### Task details
Copy word for word the lines from the start of the records through the line that contains "of a die. -/", both included.

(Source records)
-- ==== Sys2Proof/Machine/Silt.lean ====
section
/-! DEFINITION. The Silt context store (R264 to R271) and the token boundary (R19, R249, R269, R307). -/

namespace Sys2Proof.Machine

/-! ### Page slots (R264, R268) -/

def State.silt (s : State) (d : Nat) : SiltFree := SMap.get (fun _ => {}) s.mem.silt d
def State.setSilt (s : State) (d : Nat) (x : SiltFree) : State :=
  s.modMem (fun m => { m with silt := SMap.set (fun _ => {}) m.silt d x })

/-- Free page slots of a die. -/
def SiltFree.free (x : SiltFree) : Nat := x.slots - x.fresh + x.back.length

/-- Take a slot: slots never used in ascending order, then those that came back, oldest first. -/
def SiltFree.take (x : SiltFree) : Option (Nat × SiltFree) :=
  if x.fresh < x.slots then some (x.fresh, { x with fresh := x.fresh + 1 })
  else match x.back with
    | i :: rest => some (i, { x with back := rest })
    | [] => none

/-- A slot returns to its die's free list. -/
def State.giveSlot (s : State) (n : Nat) : State :=
  let d := pageDie n
  s.setSilt d { s.silt d with back := (s.silt d).back ++ [pageSlot n] }

/-- SILT_SLOTS_WRITE (R264): the free list is rebuilt while no handle is OPEN or CLOSING. -/
def siltSlotsWrite (rq : Requester) (d : Nat) (v : Word) (s : State) : State :=
  if s.mem.handles.isEmpty then (s.setReg (R.MEM_SILT_SLOTS d) (v &&& 0x3FFFFF#32)).setSilt d { slots := fld v 21 0, fresh := 0, back := [] }
  else s.refuseWrite rq (R.MEM_SILT_SLOTS d) v 0

def execSiltSlotsWrite (rq : Requester) (d : Die) (v : Word) (s : State) : Answer := .next (siltSlotsWrite rq d.val v s)

/-! ### Records (R265, R266) -/

/-- The 64 header bytes of a page. -/
def pageHeader (h layer valid first : Nat) : List Byte :=
  let b := leBytes 2 h ++ leBytes 1 layer ++ leBytes 1 valid ++ leBytes 4 first ++ List.replicate 52 0
  b ++ leBytes 4 (crc32c b)

/-- A block of a record before the shared budget: its block exponent and its values. -/
structure SiltBlk where
  x : Int := 0
  vals : List XNum := []

/-- The blocks of a record under a format view: 32 of the key tensor, 32 of the value tensor. -/
def siltBlocks (v : FmtView) (key value : Nat) (vals : List XNum) : List SiltBlk :=
  (chunks 32 vals).zipIdx.map (fun p =>
    let t := if p.2 < 32 then key else value
    { x := blockExp .gauze4 (v.exp t) ((v.find t).elim false (·.descent)) p.1, vals := p.1 })

/-- The outliers of a block; none where a non-finite value blanks it. -/
def SiltBlk.outs (b : SiltBlk) : List Nat :=
  if b.vals.all XNum.isFinite then outliers .gauze4 (b.vals.map (XNum.scale (-b.x))) else []

/-- Insert into a list of (magnitude, place) by falling magnitude; an equal magnitude goes after the places before it. -/
def insertMag (m : XNum) (k : Nat × Nat) : List (XNum × Nat × Nat) → List (XNum × Nat × Nat)
  | [] => [(m, k)]
  | y :: ys => if XNum.lt y.1 m then (m, k) :: y :: ys else y :: insertMag m k ys

/-- The 48 outliers of greatest magnitude of a record, by block and position (R266). -/
def siltKeep (bs : List SiltBlk) : List (Nat × Nat) :=
  let all := bs.zipIdx.flatMap (fun p => p.1.outs.map (fun i => ((p.1.vals.getD i XNum.zero).abs, p.2, i)))
  ((all.foldl (fun l q => insertMag q.1 q.2 l) []).take 48).map (·.2)

/-- The blocks of a record with the outliers that have room, and what their conversions count. -/
def siltEncode (bs : List SiltBlk) : List (List Byte × EncCount) :=
  let keep := siltKeep bs
  bs.zipIdx.map (fun p => encodeBlockK .gauze4 p.1.x rneAt (fun i => keep.contains (p.2, i)) p.1.vals)

/-- The counts of a record's conversion (R56, R62, R266). -/
def siltCounts (bs : List SiltBlk) : EncCount := (siltEncode bs).foldl (fun c b => c.add b.2) {}

/-- The 1,200 bytes of a record: blocks of 17 bytes, counts, entries. -/
def siltRecord (bs : List SiltBlk) : List Byte :=
  let enc := (siltEncode bs).map (·.1)
  let side := enc.map (fun b => (chunks 2 (b.drop 17)).filter (fun e => (e.getD 0 0).toNat.testBit 7))
  let counts := (List.range 16).map (fun i => byteOf ((List.range 4).foldl (fun a j => a + (side.getD (4 * i + j) []).length * 4 ^ j) 0))
  enc.flatMap (·.take 17) ++ counts ++ sliceB (side.flatMap List.flatten) 0 96

/-! ### SILT_PUT (R266, R268, R271) -/

/-- The mode of function 13 for a context: its token's, or the one in force. -/
def State.hostPages (s : State) (h : Nat) : Bool := if (s.ctx h).inTok then (s.ctx h).f13 else s.fnHost 13

/-- The format view for a handle's record. -/
def State.viewOf (s : State) (h : Nat) : FmtView := if (s.ctx h).inTok then (s.ctx h).fmt else s.fmt.view

/-- Why a put cannot be made, with its event bit where it has one. -/
inductive PutFault where
  | none
  | event (bit : Nat)
  | closed
deriving DecidableEq, Repr

/-- Allocate a page from die `b` mod 2, or from the other die (R268): the page entry, or none where both lists are empty. -/
def State.allocPage (s : State) (row : Nat) : Option (Nat × State) :=
  let d := row % 2
  match (s.silt d).take with
  | some (i, x) => some (2 ^ 31 + d * 2 ^ 30 + i, s.setSilt d x)
  | none =>
    match (s.silt (1 - d)).take with
    | some (i, x) => some (2 ^ 31 + (1 - d) * 2 ^ 30 + i, (s.setSilt (1 - d) x).event R.MEM_EVENTS 2)
    | none => none

/-- The page of a token and layer, allocated where the put calls for it. -/
def State.pageFor (s : State) (h row layer off : Nat) : Sum PutFault (Nat × State) :=
  let n := s.pageEnt h row layer
  if s.handleState h ≠ 1 then .inl .closed
  else if s.handleRows h ≤ row then .inl (.event 4)
  else if s.handleLayers h ≤ layer then .inl (.event 5)
  else if s.hostPages h then
    (if n.testBit 31 && decide (pageSlot n < s.regF (R.MEM_SILT_SLOTS (pageDie n)) 21 0) then .inr (n, s) else .inl (.event 5))
  else if n.testBit 31 then .inr (n, s)
  else if off ≠ 0 then .inl (.event 5)
  else match s.allocPage row with
    | some (m, s') => .inr (m, s'.hbmWrite (s.pageAddr h row layer) (leBytes 4 m))
    | none => .inl (.event 3)

/-- The token of a handle is reported as failed. -/
def State.failHandle (s : State) (h : Nat) : State := s.setCtx h { s.ctx h with failed := true }

/-- The source bytes of a put are encoded into the record of its token in page `n`; the page's header counts the token, and the context
notes the layer (R266, R268, R269). -/
def State.putRecord (s : State) (task key value : Nat) (p : DmaPay) (n : Nat) (src : List Byte) : State :=
  let a := s.slotAddr (pageDie n) (pageSlot n)
  let off := p.first % 64
  let bs := siltBlocks (s.viewOf p.handle) key value ((chunks 4 src).map (fun b => FF.fp32.decode (ofLe b)))
  let s := (s.hbmWrite (a + 64 + 1200 * off) (siltRecord bs)).when (s.inAttempt (s.task task)) (fun s => s.addEnc (siltCounts bs))
  let s := s.hbmWrite a (pageHeader p.handle p.layer (off + 1) (64 * (p.first / 64)))
  let c := s.ctx p.handle
  if c.inTok && decide (p.first = s.handleTokens p.handle) && !c.layers.contains p.layer then
    s.setCtx p.handle { c with layers := c.layers ++ [p.layer] }
  else s

/-- SILT_PUT: 2,048 FP32 values at the source become the record of a token and layer; `key` and `value` are its tensors. -/
def siltPut (d e key value : Nat) (s : State) : State :=
  match s.dmaTask d e with
  | none => s
  | some (slot, p) =>
    match p.fault with
    | some c => s.dmaFault d e slot c
    | none =>
      if p.op ≠ 4 then s
      else if !inHbm p.src 8192 then s.dmaFault d e slot 2
      else
        let row := p.first / 64
        let off := p.first % 64
        let s := s.taskRead d slot [(s.handleAddr p.handle, 32), (s.pageAddr p.handle row p.layer, 4)]
        match s.pageFor p.handle row p.layer off with
        | .inl f =>
          let s := match f with
            | .event b => s.event R.MEM_EVENTS b
            | _ => s
          (s.failHandle p.handle).endDma d e slot true
        | .inr (n, s) =>
          let r := s.hbmRead p.src 8192
          if r.2.2 then r.2.1.endDma d e slot true
          else ((r.2.1.noteRead d p.src 8192).putRecord (d * 4096 + slot) key value p n r.1).endDma d e slot false

def execSiltPut (d : Die) (e : Fin 16) (key value : Nat) (s : State) : Answer := .next (siltPut d.val e.val key value s)

/-! ### Silt commands (R270) -/

/-- Clear a page entry; in hardware mode its slot returns. -/
def State.freePage (s : State) (h row layer : Nat) : State :=
  let n := s.pageEnt h row layer
  let s := s.readNotes (s.pageAddr h row layer) 4
  let s' := if n.testBit 31 && !s.hostPages h then s.giveSlot n else s
  s'.hbmWrite (s.pageAddr h row layer) [0, 0, 0, 0]

/-- Free the pages of rows `a` to `b` - 1. -/
def State.freeRows (s : State) (h a b : Nat) : State :=
  (List.range (b - a)).foldl (fun s i => (List.range (s.handleLayers h)).foldl (fun s l => s.freePage h (a + i) l) s) s

/-- CLOSE ends: every page is freed, the handle is FREE. -/
def State.closeHandle (s : State) (h : Nat) : State :=
  let s := (s.freeRows h 0 (s.handleRows h)).hbmWrite (s.handleAddr h) [0]
  (s.modMem (fun m => { m with handles := m.handles.filter (· ≠ h) })).setCtx h {}

/-- The valid count of a page is lowered. -/
def State.lowerPage (s : State) (h row layer valid : Nat) : State :=
  let n := s.pageEnt h row layer
  let s := s.readNotes (s.pageAddr h row layer) 4
  if n.testBit 31 then
    let a := s.slotAddr (pageDie n) (pageSlot n)
    s.hbmWrite a (pageHeader h layer (min valid (s.hbmNum (a + 3) 1)) (64 * row))
  else s

/-- TRUNCATE takes effect. -/
def State.truncateHandle (s : State) (h count : Nat) : State :=
  if count < s.handleTokens h then
    let s := s.hbmWrite (s.handleAddr h + 4) (leBytes 4 count)
    let s := s.freeRows h ((count + 63) / 64) (s.handleRows h)
    if count % 64 = 0 then s
    else (List.range (s.handleLayers h)).foldl (fun s l => s.lowerPage h (count / 64) l (count % 64)) s
  else s

def State.siltPend (s : State) (h : Nat) (p : SiltPend) : State := match p with
  | .close => s.closeHandle h
  | .truncate n => s.truncateHandle h n

/-- The pending Silt commands of a handle take effect. -/
def State.siltPends (s : State) (h : Nat) : State :=
  let l := (s.ctx h).pend
  l.foldl (fun s p => s.siltPend h p) (s.setCtx h { s.ctx h with pend := [] })

/-- A Silt command to a handle with a token in flight waits for its token boundary. -/
def State.siltLater (s : State) (h : Nat) (p : SiltPend) : State :=
  if (s.ctx h).inTok then s.setCtx h { s.ctx h with pend := (s.ctx h).pend ++ [p] } else s.siltPend h p

/-- OPEN: the entry is written and its directory rows are cleared. -/
def State.openHandle (s : State) (h arg : Nat) : State :=
  let cap := max 1 (min 16384 arg)
  let l := s.mem.layers
  let dir := s.handleDir h
  let s := s.hbmWrite (s.handleAddr h) (leBytes 1 1 ++ leBytes 1 l ++ leBytes 2 0 ++ leBytes 4 0 ++ leBytes 4 cap)
  let s := s.hbmWrite dir (List.replicate (cap * 4 * l) 0)
  (s.modMem (fun m => { m with handles := m.handles ++ [h] })).setCtx h {}

/-- The effect of a Silt command, and whether it is accepted: 1 OPEN, 2 CLOSE, 3 TRUNCATE. -/
def State.siltDo (s : State) (cmd h arg : Nat) : State × Bool :=
  let st := s.handleState h
  let s := s.readNotes (s.handleAddr h) 32
  match cmd with
  | 1 => if st = 0 then (s.openHandle h arg, true) else (s, false)
  | 2 => if st = 1 then ((s.hbmWrite (s.handleAddr h) [2]).siltLater h .close, true) else (s, false)
  | _ => if st = 1 then (s.siltLater h (.truncate arg), true) else (s, false)

/-- A Silt command from the register, or from the entry of a control queue that starts next; a refused one is recorded and logged. -/
def siltCmd (cmd : Nat) (src : SiltSrc) (s : State) : State :=
  match src with
  | .reg rq h =>
    let r := s.siltDo cmd (h % 65536) (s.reg R.MEM_SILT_ARG).toNat
    if r.2 then r.1
    else (r.1.event R.MEM_EVENTS 6).refuseBit rq R.MEM_SILT_CMD (packFields [(28, cmd), (0, h % 65536)]) 0 6
  | .queue q =>
    match s.nextOp q.val 0x21 with
    | none => s
    | some (i, e) =>
      if e.opC / 2 ^ 28 ≠ cmd then s
      else
        let r := (s.setEnt q.val i { e with started := true }).siltDo cmd e.handle (e.opA % 2 ^ 32)
        let s := if r.2 then r.1 else r.1.eventLog R.MEM_EVENTS 6 0x13 1 0 (e.handle + cmd * 2 ^ 28)
        (s.completeEntry q.val i (if r.2 then 0 else 8) 0 0 0).settle q.val

def execSiltOpen (src : SiltSrc) (s : State) : Answer := .next (siltCmd 1 src s)
def execSiltClose (src : SiltSrc) (s : State) : Answer := .next (siltCmd 2 src s)
def execSiltTruncate (src : SiltSrc) (s : State) : Answer := .next (siltCmd 3 src s)

/-! ### The token boundary (R19, R249, R269, R307) -/

/-- Work of a handle's token is left: a launch, a graph being streamed, or a task. -/
def State.tokenWork (s : State) (h : Nat) : Bool :=
  s.tsk.launchQ.any (fun l => decide (l.src.handle = some h)) || (s.tsk.streamer.elim false (fun x => decide (x.launch.src.handle = some h)))
    || s.tsk.win.any (fun p => p.2.elim false (fun t => decide (t.launch.handle = some h)))

/-- The started GEN entry of a handle: queue and place. -/
def State.genEnt (s : State) (h : Nat) : Option (Nat × Nat) :=
  s.hif.q.findSome? (fun p => (p.2.fetched.findIdx? (fun e => e.started && decide (e.op = 0x10) && decide (e.handle = h) && e.fin.isNone)).map
    (fun i => (p.1, i)))

/-- The GEN entry of a token that has ended: status, token count and image-set sequence number. -/
def State.finToken (s : State) (h : Nat) (failed : Bool) (seq : Nat) : State :=
  match s.genEnt h with
  | none => s
  | some (q, i) =>
    match (s.queue q).fetched[i]? with
    | some e => s.setEnt q i { e with fin := some (if failed then 7 else 0, s.handleTokens h, seq, 0) }
    | none => s

/-- The token of a handle ends: the token count rises once every layer of the token is written. -/
def State.endToken (s : State) (h : Nat) : State :=
  let c := s.ctx h
  let n := s.handleTokens h
  let full := !c.failed && decide (s.handleLayers h ≠ 0) && decide (s.handleLayers h ≤ c.layers.length)
  let s := if full then s.hbmWrite (s.handleAddr h + 4) (leBytes 4 (n + 1)) else s
  let s := s.finToken h c.failed c.seq
  s.setCtx h { c with inTok := false, sel := none, failed := false, layers := [] }

/-- TOKEN_BOUNDARY: a context whose launch has no work left finishes its token; pending changes take effect for it. -/
def tokenBoundary (h : Nat) (s : State) : State :=
  if (s.ctx h).inTok && !s.tokenWork h then
    let s := (s.endToken h).siltPends h
    let s := if s.stp.phase = .idle then s.genPoint else if s.halted then s.heldPoint else s.releaseOld
    let s := if s.dutyNow then s.dutyBound else s
    s.dutyCtx
  else s

def execTokenBoundary (h : Nat) (s : State) : Answer := .next (tokenBoundary h s)

end Sys2Proof.Machine
end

### Task solution
-- ==== Sys2Proof/Machine/Silt.lean ====
section
/-! DEFINITION. The Silt context store (R264 to R271) and the token boundary (R19, R249, R269, R307). -/

namespace Sys2Proof.Machine

/-! ### Page slots (R264, R268) -/

def State.silt (s : State) (d : Nat) : SiltFree := SMap.get (fun _ => {}) s.mem.silt d
def State.setSilt (s : State) (d : Nat) (x : SiltFree) : State :=
  s.modMem (fun m => { m with silt := SMap.set (fun _ => {}) m.silt d x })

/-- Free page slots of a die. -/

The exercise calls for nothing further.